Значит, следовало иными способами помочь своей женщине. Как минимум, морально поддерживать. Так, чтобы она ощущала себя любимой.
Только понимание этого не давало Форду сорваться и накричать на Елану.
— Теперь нам придется долго держать его в больнице, — сказал он. — Пока царапины не заживут. Но это пустяки. Ты понимаешь, что подумали врачи? Я заплатил за молчание, но что, если Мейсон вернется и другие по его царапинам поймут, что что-то не так?
— Дорогой… — прошептала Елана, вытирая слезы тыльной стороной ладони. — Я сегодня зашла в гостиную, а это отродье было с моей дочерью…
— Я знаю. Лив сама пошла к нему. Просила помочь разобраться с игрой.
— Ты защищаешь его? — Голос жены исказился.
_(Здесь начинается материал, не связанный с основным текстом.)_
-- ==== Sys2Proof/Machine/Tag.lean ====
section
/-! DEFINITION. The Sundene service tag (19_sundene_tag.md): the field side's commands, the host side's operations, and the locks. -/
namespace Sys2Proof.Machine

def setTag (s : State) (x : Tag) : State := { s with tag := x }

/-- A byte of the tag memory; it reads 0 when the unit is new (R509). -/
def tagByte (s : State) (o : Nat) : Byte := (sget o s.tagMem).getD 0#8

/-- Store a byte of the tag memory. -/
def tagPut (s : State) (o : Nat) (b : Byte) : State := { s with tagMem := sset 0#8 o b s.tagMem }

/-- Bytes of the tag memory from offset `o` up. -/
def tagBytes (s : State) (o n : Nat) : List Byte := (List.range n).map (fun i => tagByte s (o + i))

/-- Store bytes from offset `o` up. -/
def tagPutBytes (s : State) (o : Nat) : List Byte → State
  | [] => s
  | b :: t => tagPutBytes (tagPut s o b) (o + 1) t

/-- Block `b` is locked. -/
def tagLocked (s : State) (b : Nat) : Bool := bit (rd s (R.TAG_LOCK (b / 32))).toNat (b % 32)

/-- The override is active (R514). -/
def overrideOn (s : State) : Bool :=
  isSet s F.TAG_CTL_OVERRIDE && (getf s F.LCY_STATE_STATE == 1 || getf s F.LCY_STATE_STATE == 2)

/-- The tag operation that runs: the oldest begun. -/
def tagOp (s : State) : Option Op :=
  s.ops.find? (fun o => (opcodeOf o == 0x80 || opcodeOf o == 0x81) && o.started && !o.fwd && o.ret == none)

/-- A host access stops waiting: its time counts. -/
def tagWaited (s : State) : State :=
  match s.tag.from_ with
  | none => s
  | some f =>
    let d := s.clk - f
    maxTo (setTag s { s.tag with from_ := none, waitNs := s.tag.waitNs + d }) F.TAG_WAIT_MAX_US (d / 1000)

/-- The running operation ends (Table 19-4): bytes in RESULT0, µs waited in RESULT1. -/
def tagEnd (s : State) (o : Op) (status : Nat) : State :=
  let s := tagWaited s
  let w := min (2 ^ 32 - 1) (s.tag.waitNs / 1000)
  giveRet (setTag s { s.tag with shadow := none, waitNs := 0 }) o ⟨status, w32 o.prog, w32 w⟩

def tagNonblock (o : Op) : Bool := decide (opFld o 6 1 1 = 1)
def tagFirst (o : Op) : Nat := opFld o 7 0 11
def tagSpace (o : Op) : Bool := decide (opFld o 6 0 1 = 1)

/-- TAG_READ has the memory: the live blocks go to the buffer, page by page (R516). -/
def tagRead (s : State) (o : Op) : State :=
  let bs := tagBytes s (4 * tagFirst o) (dLength o.words)
  let w := moverPut s o.ctx (tagSpace o) (d64 o.words 4) bs
  let s := noteOpt w.1 w.2.2
  tagEnd s { o with prog := w.2.1 } (match w.2.2 with | some e => errStatus e | none => 0)

/-- Bytes of the page at the operation's place that it writes: offset of the first and their number. -/
def tagSpan (o : Op) : Nat × Nat :=
  let a := 4 * tagFirst o + o.prog
  (a, min (64 - a % 64) (dLength o.words - o.prog))

/-- Locked blocks of the page part at the operation's place, as a mask of the page's blocks. -/
def tagLockedIn (s : State) (o : Op) : Nat :=
  let p := tagSpan o
  (List.range 16).foldl (fun m i =>
    let b := p.1 / 64 * 16 + i
    if p.1 / 4 ≤ b ∧ 4 * b < p.1 + p.2 ∧ tagLocked s b then setBit m i else m) 0

/-- The next page of a TAG_WRITE is checked and merged into the shadow page (R512, R515), or the write is done. -/
def tagPage (s : State) (o : Op) : State :=
  if dLength o.words ≤ o.prog then tagEnd s o (if o.note then 1 else 0)
  else
    let p := tagSpan o
    let l := tagLockedIn s o
    if l ≠ 0 ∧ !overrideOn s then tagEnd s o 0x13
    else
      let old := tagBytes s (p.1 / 64 * 64) 64
      let new := old.take (p.1 % 64) ++ (o.buf.drop o.prog).take p.2 ++ old.drop (p.1 % 64 + p.2)
      setOp (setTag s { s.tag with shadow := some { page := p.1 / 64, data := new, locked := l } })
        { o with note := o.note || decide (l ≠ 0) }

/-- The commit of a shadow page (R512): refused where a block of the range was locked in the meantime (R515). -/
def tagCommit (s : State) (o : Op) (h : Shadow) : State :=
  let p := tagSpan o
  let s := tagWaited s
  let l := tagLockedIn s o
  if l &&& h.locked ≠ l ∧ !overrideOn s then tagEnd (raise s F.TAG_EVT_COMMIT_DENIED) o 0x13
  else
    let s := tagPutBytes (setTag s { s.tag with shadow := none }) (64 * h.page) h.data
    tagPage s { o with prog := o.prog + p.2, note := o.note || decide (l ≠ 0) }

/-- Blocks of a lock word within a range. -/
def lockMask (w first last : Nat) : W32 :=
  w32 ((List.range 32).foldl (fun m i => if first ≤ 32 * w + i ∧ 32 * w + i ≤ last then setBit m i else m) 0)

/-- The next group of a TAG_LOCK_CMD, or its end. -/
def lkNext (s : State) (k : TagLk) (w : Nat) : State :=
  if k.last / 32 < w then setTag s { s.tag with lk := none }
  else setTag s { s.tag with lk := some { k with word := w, live := rd s (R.TAG_LOCK w), due := false, from_ := none } }

/-- The commit of a lock group (R524): what a reader locked in the meantime stays locked, and LOCK_DENIED is set. -/
def lkCommit (s : State) (k : TagLk) : State :=
  let s := match k.from_ with | some f => maxTo s F.TAG_WAIT_MAX_US ((s.clk - f) / 1000) | none => s
  let now := rd s (R.TAG_LOCK k.word)
  let m := lockMask k.word k.first k.last
  let new := now &&& ~~~k.live
  if k.unlock && !overrideOn s then setTag (raise s F.TAG_EVT_LOCK_DENIED) { s.tag with lk := none }
  else
    let s := if new &&& m ≠ 0#32 then raise s F.TAG_EVT_LOCK_DENIED else s
    lkNext (wr s (R.TAG_LOCK k.word) (if k.unlock then now &&& ~~~(m &&& ~~~new) else now ||| m)) k (k.word + 1)

/-- An access phase has ended: the host accesses that wait go next (R511). -/
def tagHostGo (s : State) : State :=
  let s := match tagOp s with
    | some o =>
      if s.tag.from_.isNone then s
      else if opcodeOf o = 0x80 then tagRead s o
      else (match s.tag.shadow with | some h => if h.due then tagCommit s o h else s | none => s)
    | none => s
  match s.tag.lk with
  | some k => if k.due && k.from_.isSome then lkCommit s k else s
  | none => s

/-- The range of an operation passes block 2,047 (R516). -/
def tagRange (o : Op) : Bool := decide (2047 < tagFirst o + dLength o.words / 4 - 1)

/-- TAG_READ (R511, R513, R516). -/
def takeTagRead (tag : Nat) (s : State) : Host.Outcome State Fault Refusal :=
  match opOf s tag with
  | none => done s
  | some o =>
    if opcodeOf o ≠ 0x80 ∨ o.started ∨ o.fwd then done s
    else if tagRange o then done (giveRet s { o with started := true } ⟨0x14, 0#32, 0#32⟩)
    else if (tagOp s).isSome then done s
    else
      let o := { o with started := true }
      if s.tag.phase.isNone then done (tagRead s o)
      else if tagNonblock o then done (tagEnd s o 0x70)
      else done (setTag (setOp s o) { s.tag with from_ := some s.clk })

/-- TAG_WRITE (R512, R515, R516); `h` is what a mover read from host memory. -/
def execTagWrite (tag : Nat) (h : ReadEnd) (s : State) : Host.Outcome State Fault Refusal :=
  match opOf s tag with
  | none => done s
  | some o =>
    if opcodeOf o ≠ 0x81 ∨ o.started ∨ o.fwd then done s
    else if tagRange o then done (giveRet s { o with started := true } ⟨0x14, 0#32, 0#32⟩)
    else if (tagOp s).isSome then done s
    else
      let o := { o with started := true }
      let d := sourceBytes s (tagSpace o) (d64 o.words 4) (dLength o.words) h
      match d.2 with
      | some e => done (tagEnd (noteErr s e) o (errStatus e))
      | none => done (tagPage (setOp s { o with buf := d.1 }) { o with buf := d.1 })

/-- A shadow page has been programmed and verified (R512): its commit falls due; a verify that fails twice ends the write. -/
def execTagShadowProgrammed (ok : Bool) (s : State) : Host.Outcome State Fault Refusal :=
  match tagOp s, s.tag.shadow with
  | some o, some h =>
    if h.due then done s
    else if ok then done (setTag s { s.tag with shadow := some { h with due := true } })
    else if h.fails = 0 then done (setTag s { s.tag with shadow := some { h with fails := 1 } })
    else done (tagEnd s o 0x40)
  | _, _ => done s

/-- The commit of a shadow page is due (R511 to R513). -/
def execTagPageCommit (s : State) : Host.Outcome State Fault Refusal :=
  match tagOp s, s.tag.shadow with
  | some o, some h =>
    if !h.due then done s
    else if s.tag.phase.isNone then done (tagCommit s o h)
    else if tagNonblock o then done (tagEnd s o 0x70)
    else done (if s.tag.from_.isNone then setTag s { s.tag with from_ := some s.clk } else s)
  | _, _ => done s

/-- A write of TAG_LOCK_CMD (R514, R524). -/
def tagLockCmd (s : State) (v : W32) : State :=
  let first := getf s F.TAG_LOCK_FIRST_FIRST
  let last := extractBits v 0 11
  let un := decide (extractBits v 12 1 = 1)
  if extractBits v 16 16 ≠ 0x10CB ∨ last < first ∨ s.tag.lk.isSome then s
  else if un && !overrideOn s then raise s F.TAG_EVT_LOCK_DENIED
  else lkNext s { word := 0, first := first, last := last, unlock := un, live := 0#32 } (first / 32)

/-- A write of TAG_LOCK_CMD. -/
def execTagLockCmd (data : W32) (s : State) : Host.Outcome State Fault Refusal := if away s 22 then done s else done (tagLockCmd s data)

/-- A shadow lock word has been programmed and verified (R524). -/
def execTagLockGroupProgrammed (s : State) : Host.Outcome State Fault Refusal :=
  match s.tag.lk with
  | some k => done (setTag s { s.tag with lk := some { k with due := true } })
  | none => done s

/-- The commit of a lock group is due (R524). -/
def execTagLockGroupCommit (s : State) : Host.Outcome State Fault Refusal :=
  match s.tag.lk with
  | some k =>
    if !k.due then done s
    else if s.tag.phase.isNone then done (lkCommit s k)
    else done (if k.from_.isNone then setTag s { s.tag with lk := some { k with from_ := some s.clk } } else s)
  | none => done s

/-- A fence of D22, or the loss of its supplies (R517): the shadow pages are discarded. -/
def tagAbort (s : State) : State := setTag s { s.tag with shadow := none, from_ := none, waitNs := 0 }

/-- A reset of D22: the memory and a field command under way stay. -/
def tagReset (s : State) : State := setTag (tagAbort s) { (tagAbort s).tag with lk := none }

/-! ### Field side -/

/-- The field rises (R508, R518). -/
def execTagFieldOn (s : State) : Host.Outcome State Fault Refusal :=
  if s.tag.field ≠ 0 then done s
  else
    let s1 := setTag s { s.tag with field := 1, sess := true }
    done (if s.tag.sess then s1 else satAdd s1 F.TAG_SESS_SESSIONS 1)

/-- Set the lock bit that a reader has programmed. -/
def fieldLock (s : State) (b : Nat) : State :=
  let a := R.TAG_LOCK (b / 32)
  let s := satAdd (wr s a (rd s a ||| w32 (2 ^ (b % 32)))) F.TAG_SESS_FIELD_LOCKS 1
  if inReset s 22 then s else raise s F.TAG_EVT_FIELD_LOCK

/-- The field falls (R508): a lock bit being programmed is either set or clear (Table 19-8), and the access phase ends. -/
def execTagFieldLost (s : State) : Host.Outcome State Fault Refusal :=
  if s.tag.field = 0 then done s
  else
    let ph := s.tag.phase
    let s1 := setTag s { s.tag with field := 0, phase := none }
    let s2 := match ph with
      | some (.lock b) => if (freeVal s1).toNat % 2 = 1 then drawn (fieldLock s1 b) else drawn s1
      | _ => s1
    done (tagHostGo s2)

/-- The field has been absent for SESS_END_MS (R518). -/
def execTagSessionEnd (s : State) : Host.Outcome State Fault Refusal :=
  if s.tag.field ≠ 0 ∨ !s.tag.sess then done s
  else
    let s1 := setTag s { s.tag with sess := false }
    done (if inReset s 22 then s1 else devEvent (raise s1 F.TAG_EVT_SESS_END) 11)

/-- The tag's UID (R506). -/
def tagUid : W64 := Config.uidHi ++ Config.uidLo

/-- The request is for this tag: Select is never answered; an addressed request must carry the UID; a QUIET tag answers
addressed requests only. -/
def tagFor (s : State) (r : TagReq) : Bool :=
  !r.select && (match r.uid with
    | some u => s.tag.field != 0 && decide (u = tagUid)
    | none => s.tag.field == 1)

/-- Answer with an error code (Table 19-2). -/
def tagError (s : State) (code : Nat) : State := emit s (.tagResponse 1 [byte code])

/-- INVENTORY (R505): `mask` is matched against the UID's low bits, with 16 slots the tag answers in the slot that its next four
bits name. -/
def execInventory (afi : Option Byte) (len : Fin 65) (mask : W64) (sixteen : Bool) (s : State) : Host.Outcome State Fault Refusal :=
  let afiOk := match afi with | some a => decide (a = 0#8) | none => true
  if s.tag.field = 1 && afiOk && decide (tagUid.toNat % 2 ^ len.val = mask.toNat % 2 ^ len.val) && !(sixteen && decide (60 < len.val)) then
    done (emit s (.tagResponse 0 (0#8 :: leBytes 8 tagUid.toNat)))
  else done s

/-- STAY QUIET, addressed only (R508). -/
def execStayQuiet (r : TagReq) (s : State) : Host.Outcome State Fault Refusal :=
  if r.uid.isSome && tagFor s r && !r.bad then done (setTag s { s.tag with field := 2 }) else done s

/-- The response of a read: per block a security byte under the Option flag, and its data. -/
def readResp (s : State) (opt : Bool) (first n : Nat) : List Byte :=
  (List.range n).flatMap (fun i =>
    let b := first + i
    (if opt then [byte (b2n (tagLocked s b))] else []) ++ tagBytes s (4 * b) 4)

/-- A read of `n` blocks (R510): its snapshot is taken at the reader's EOF. -/
def fieldRead (s : State) (r : TagReq) (first n top : Nat) : State :=
  if !tagFor s r || s.tag.phase.isSome then s
  else if r.bad then tagError s 0x02
  else if 256 < n then tagError s 0x0F
  else if top < first + n then tagError s 0x10
  else setTag s { s.tag with phase := some (.read (readResp s r.option first n)) }

/-- A lock of one block (R510, R514): its access phase begins at the reader's EOF. -/
def fieldLockCmd (s : State) (r : TagReq) (b : Nat) : State :=
  if !tagFor s r || s.tag.phase.isSome then s
  else if r.bad then tagError s 0x02
  else if 2047 < b then tagError s 0x10
  else if tagLocked s b then tagError s 0x11
  else setTag s { s.tag with phase := some (.lock b) }

/-- READ MULTIPLE BLOCKS: blocks 0 to 255. -/
def execReadMultipleBlocks (r : TagReq) (first count : Fin 256) (s : State) : Host.Outcome State Fault Refusal :=
  done (fieldRead s r first (count.val + 1) 256)

/-- EXTENDED READ MULTIPLE BLOCKS. -/
def execExtendedReadMultipleBlocks (r : TagReq) (first count : Fin 65536) (s : State) : Host.Outcome State Fault Refusal :=
  done (fieldRead s r first (count.val + 1) 2048)

/-- LOCK BLOCK. -/
def execLockBlock (r : TagReq) (b : Fin 256) (s : State) : Host.Outcome State Fault Refusal := done (fieldLockCmd s r b)

/-- EXTENDED LOCK BLOCK. -/
def execExtendedLockBlock (r : TagReq) (b : Fin 65536) (s : State) : Host.Outcome State Fault Refusal := done (fieldLockCmd s r b)

/-- Any other command code (R505): answered only where it is addressed to this tag. -/
def execTagUnsupportedCommand (r : TagReq) (s : State) : Host.Outcome State Fault Refusal :=
  if r.uid.isSome && tagFor s r then done (tagError s 0x01) else done s

/-- A read's snapshot is complete (R510, R511): the response follows, and a waiting host access goes next. -/
def execTagSnapshotDone (s : State) : Host.Outcome State Fault Refusal :=
  match s.tag.phase with
  | some (.read resp) => done (tagHostGo (emit (setTag s { s.tag with phase := none }) (.tagResponse 0 resp)))
  | _ => done s

/-- A lock's programming and verification end (R510, R514). -/
def execTagLockProgrammed (ok : Bool) (s : State) : Host.Outcome State Fault Refusal :=
  match s.tag.phase with
  | some (.lock b) =>
    let s := setTag s { s.tag with phase := none }
    done (tagHostGo (if ok then emit (fieldLock s b) (.tagResponse 0 []) else tagError s 0x14))
  | _ => done s

end Sys2Proof.Machine
end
— Я о нем такого же мнения, как и ты. — Форд нахмурился. — Но тебе следует держать себя в руках. Помни про общество. Сделаешь с Мейсоном что-то критичное — и нам это еще аукнется. Если меня лишат опеки над ним, это вовсе будет конец всем нашим планам.
— Дорогой… Ему никто не поверит. — Елана тут же качнула головой.
Она и правда об этом позаботилась. Уже пару лет находясь в семье Рид и общаясь с женщинами из других родов, она пустила слухи, которые были подобны корням. Теперь эти женщины запрещали своим детям общаться с Мейсоном. Также Елана слышала, что у него появились конфликты со старшими ребятами. Порой слухи творят чудеса. По желанию рушат жизни.
Мейсон был из тех детей, которые все держат в себе, но Форд все равно слишком сильно боялся, что мальчишка может сказать лишнее. Даже если ему и не было толком кому рассказать и даже если ему никто не поверит — это все равно могло создать проблемы.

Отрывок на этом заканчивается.